La troisième difficulté vient de son image de marque ou plutôt de celle que lui impriment les sites et leur situation géographique. Ainsi, les sites des anciennes industries lourdes, souvent trop éloignés des centres urbains, s’avèrent peu attractifs et n’attirent que difficilement les entreprises innovantes. Excentrées par rapport aux grands marchés de la consommation, principal facteur de localisation des entreprises, ces zones sont également délaissées par les investisseurs. À cela vient s’ajouter la faiblesse des infrastructures de communication et de transport qui ne jouent pas en faveur de la création d’entreprises.

Mais la plus grosse source de difficulté pour l’entreprise collective de revitalisation réside dans le fait qu’il lui est appliqué les mêmes critères de performances économiques qu’à l’entreprise privée, notamment celui du rapport qualité prix. Il lui est ainsi difficile de se conformer à ce principe alors qu’elle n’a ni les mêmes charges sociales ni surtout les mêmes responsabilités environnementales. Comparée à l’entreprise privée, elle doit faire face à plus de dépenses liées à la préservation de son milieu social et environnemental si elle veut rester fidèle à sa mission première, qui est le

développement durable (un emploi durable et un environnement qui ne se dégrade pas). L’entreprise collective de revitalisation doit s’imposer dans un milieu dont les normes de succès ne sont pas les siennes.

Ainsi, les coûts des bâtiments intégrant les exigences de protection de l’environnement, ceux de la formation permanente à consentir aux employés, ceux de la concertation, sont nécessairement plus élevés. De même qu’il n’est pas toujours facile d’attirer des investisseurs qui acceptent de tenir compte des contraintes d’un développement durable.

Une dernière difficulté consiste à résister à l’appel de l’environnement pour sauvegarder la spécificité d’un projet, menacé par ses propres succès.
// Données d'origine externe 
-- ==== Sys2Proof/Machine/Pages.lean ====
section
/-!
DEFINITION. What the object engines share: numbers, write buffer pages, the content of an object's bytes in Easel, and
the read cache (R285, R373-R378).
-/
namespace Sys2Proof.Machine

/-- What a half's placement, erasure and Easel services hold. -/
def plMod (h : Half) (f : PlaceHalf → PlaceHalf) (s : State) : State := { s with place := s.place.put h (f (s.place.at h)) }

def objMod (f : Objects → Objects) (s : State) : State := { s with objs := f s.objs }

/-- Placement of light `l` beside its registers. -/
def plt (s : State) (l : Nat) : PLight := tget {} s.objs.lights l

def pltMod (l : Nat) (f : PLight → PLight) (s : State) : State :=
  objMod (fun o => { o with lights := tput {} o.lights l (f (tget {} o.lights l)) }) s

/-- The next number of a write, a stripe record or a plan used up. -/
def nextUse (s : State) : State := objMod (fun o => { o with next := o.next + 1 }) s

/-- The half of an OBJ_ID: bit 63 (R276). -/
def objHome (obj : Nat) : Half := if obj.testBit 63 then .east else .west

/-! Pages (R373-R376). -/

/-- A carve is in force (R364, R365). -/
def carved (s : State) : Bool := rd s pgEaselG R.EZG_CARVE_NAME_LOG2 != 0

/-- Pages of a half's write buffer (R363, R373, R397). -/
def wbTotal (s : State) : Nat := if carved s then wbufBytes s / panelBytes else 0

/-- Pages kept back from pulls (R374, R398). -/
def wbReserve (s : State) (h : Half) : Nat :=
  wbTotal s * min 20 (max 1 (rd s (pgEasel h) R.EZ_CTRL_RESERVE_PCT)) / 100

/-- The Easel address of page `p` of a half's write buffer. -/
def pageAddr (s : State) (h : Half) (p : Nat) : Nat := ezAddr h (regionBase s 9 + p * panelBytes)

/-- The lowest free page; a pull's must leave the reserve (R374). -/
def freePage (s : State) (h : Half) (pull : Bool) : Option Nat :=
  let u := (s.place.at h).used
  if pull && decide (wbTotal s - wbReserve s h < u.length + 1) then none else firstFree u (wbTotal s) 0

def takePage (h : Half) (p : Nat) (s : State) : State := plMod h (fun x => { x with used := x.used ++ [p] }) s

/-- `n` pages for work other than pulls, all or none (R374). -/
def takePages (h : Half) : Nat → State → Option (List Nat × State)
  | 0, s => some ([], s)
  | n + 1, s =>
    match freePage s h false with
    | none => none
    | some p => (takePages h n (takePage h p s)).map (fun r => (p :: r.1, r.2))

/-! Writes and the bytes they hold (R283-R285, R373). -/

def wrGet (s : State) (id : Nat) : Option Write := s.objs.writes.find? (fun w => w.id == id)

def wrMod (id : Nat) (f : Write → Write) (s : State) : State :=
  objMod (fun o => { o with writes := o.writes.map (fun w => if w.id = id then f w else w) }) s

/-- A write's range covers a byte. -/
def covers (w : Write) (o : Nat) : Bool := w.ranges.any (fun r => decide (r.1 ≤ o ∧ o < r.1 + r.2))

/-- A write's page for 64 KiB unit `p` of the object. -/
def wrPage (w : Write) (p : Nat) : Option WPg := w.pages.find? (fun g => g.panel == p)

/-- Writes of an object in effect that hold unit `p` in a page that `sel` picks, the latest first. -/
def unitWrites (s : State) (obj p : Nat) (sel : Write → WPg → Bool) : List (Write × WPg) :=
  let ws := (s.objs.writes.filter (fun w => w.obj == obj && w.ord != 0)).filterMap (fun w =>
    match wrPage w p with
    | some g => if sel w g then some (w, g) else none
    | none => none)
  ws.foldl (fun acc x => (acc.takeWhile (fun y => decide (x.1.ord < y.1.ord))) ++ [x] ++
    (acc.dropWhile (fun y => decide (x.1.ord < y.1.ord)))) []

/-- Writes whose stripe for unit `p` has not been committed (R29, R256). -/
def liveWrites (s : State) (obj p : Nat) : List (Write × WPg) := unitWrites s obj p (fun _ g => !g.settled)

/-- Byte `i` of a unit: the latest write that covers it, else `base` (R285). -/
def unitByte (s : State) (p i : Nat) (base : Byte) : List (Write × WPg) → Byte
  | [] => base
  | (w, g) :: r =>
    if covers w (p * panelBytes + i) then ezByte s (pageAddr s g.half g.page + i) else unitByte s p i base r

/-- The 65,536 bytes of a unit over the bytes of `base`; bytes at or beyond SIZE are zero (R285). -/
def unitBytes (s : State) (p size : Nat) (ws : List (Write × WPg)) (base : Option Nat) : List Byte :=
  (List.range panelBytes).map (fun i =>
    if size ≤ p * panelBytes + i then 0
    else unitByte s p i (match base with
      | some a => ezByte s (a + i)
      | none => 0) ws)

/-- Some byte of a unit below SIZE, from offset `lo` to `hi`, is covered by no write. -/
def unitGap (p lo hi : Nat) (ws : List (Write × WPg)) : Bool :=
  (List.range (hi - lo)).any (fun i => !ws.any (fun x => covers x.1 (p * panelBytes + lo + i)))

/-! The read cache (R377, R378). -/

/-- Panels that the cache holds: CACHE_GIB of 64 KiB (R363, R377). -/
def cacheSize (s : State) : Nat := rd s pgEaselG R.EZG_CARVE_CACHE_GIB * 2 ^ 14

/-- The Easel address of a cache panel's bytes. -/
def cacheAddr (s : State) (h : Half) (place : Nat) : Nat := ezAddr h (regionBase s 8 + place * panelBytes)

def cacheGet (s : State) (h : Half) (obj p : Nat) : Option CachePanel :=
  (s.place.at h).cache.find? (fun c => c.obj == obj && c.panel == p)

/-- A cache lookup: a hit becomes the most recently used (R377). -/
def cacheLook (h : Half) (obj p : Nat) (s : State) : State × Option Nat :=
  let P := pgEasel h
  match cacheGet s h obj p with
  | some c =>
    (plMod h (fun x => { x with
      cache := x.cache.filter (fun y => y != c) ++ [c], hits := x.hits + 1, looks := x.looks + 1 })
      (bump P R.EASEL_CNT_CACHE_HIT s), some c.place)
  | none => (plMod h (fun x => { x with looks := x.looks + 1 }) (bump P R.EASEL_CNT_CACHE_MISS s), none)

/-- Cache panels and fills of an object's units that `sel` picks are dropped, each panel counted (R378). -/
def cacheDrop (obj : Nat) (sel : Nat → Bool) (s : State) : State :=
  let h := objHome obj
  let hit := (s.place.at h).cache.filter (fun c => c.obj == obj && sel c.panel)
  bumpBy (pgEasel h) R.EASEL_CNT_CACHE_INVAL hit.length (plMod h (fun x => { x with
    cache := x.cache.filter (fun c => !(c.obj == obj && sel c.panel)),
    fills := x.fills.filter (fun c => !(c.obj == obj && sel c.panel)) }) s)

/-- The units that a range touches. -/
def rangeUnits (off len : Nat) : List Nat :=
  if len = 0 then []
  else (List.range ((off + len - 1) / panelBytes + 1 - off / panelBytes)).map (fun i => off / panelBytes + i)

/-! Lost ranges (R389). -/

/-- A range overlaps a lost range of the object. -/
def lostHit (s : State) (obj off len : Nat) : Bool :=
  (s.place.at (objHome obj)).lost.any (fun r =>
    r.obj == obj && decide (r.off < off + len ∧ off < r.off + r.len))

/-- What is left of a lost range over which `off`, `len` is written. -/
def lostTrim (off len : Nat) (r : LostRange) : List LostRange :=
  let e := r.off + r.len
  if off + len ≤ r.off ∨ e ≤ off then [r]
  else
    (if r.off < off then [{ r with len := off - r.off }] else []) ++
      (if off + len < e then [{ r with off := off + len, len := e - (off + len) }] else [])

/-- A write in effect trims or removes lost ranges (R389). -/
def lostWrite (obj off len : Nat) (s : State) : State :=
  plMod (objHome obj) (fun x => { x with
    lost := (x.lost.map (fun r => if r.obj = obj then lostTrim off len r else [r])).flatten,
    lostOwed := (x.lostOwed.map (fun r => if r.obj = obj then lostTrim off len r else [r])).flatten }) s

end Sys2Proof.Machine
end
Ainsi, la dimension artistique du projet la Friche Belle de Mai (Marseille) risque de pâtir de son succès. Devenue un véritable pôle culturel, la distribution de produits artistiques risque de l’emporter sur sa fonction première, qui est la créativité et retomber dans les travers d’une entreprise commerciale standard. Devenue, grâce à son succès auprès du public et des représentants locaux et régionaux, un élément central du mégaprojet Euroméditerranée, la Friche risque de perdre son identité fondatrice, celle d’être avant tout un lieu d’initiation et de création artistique.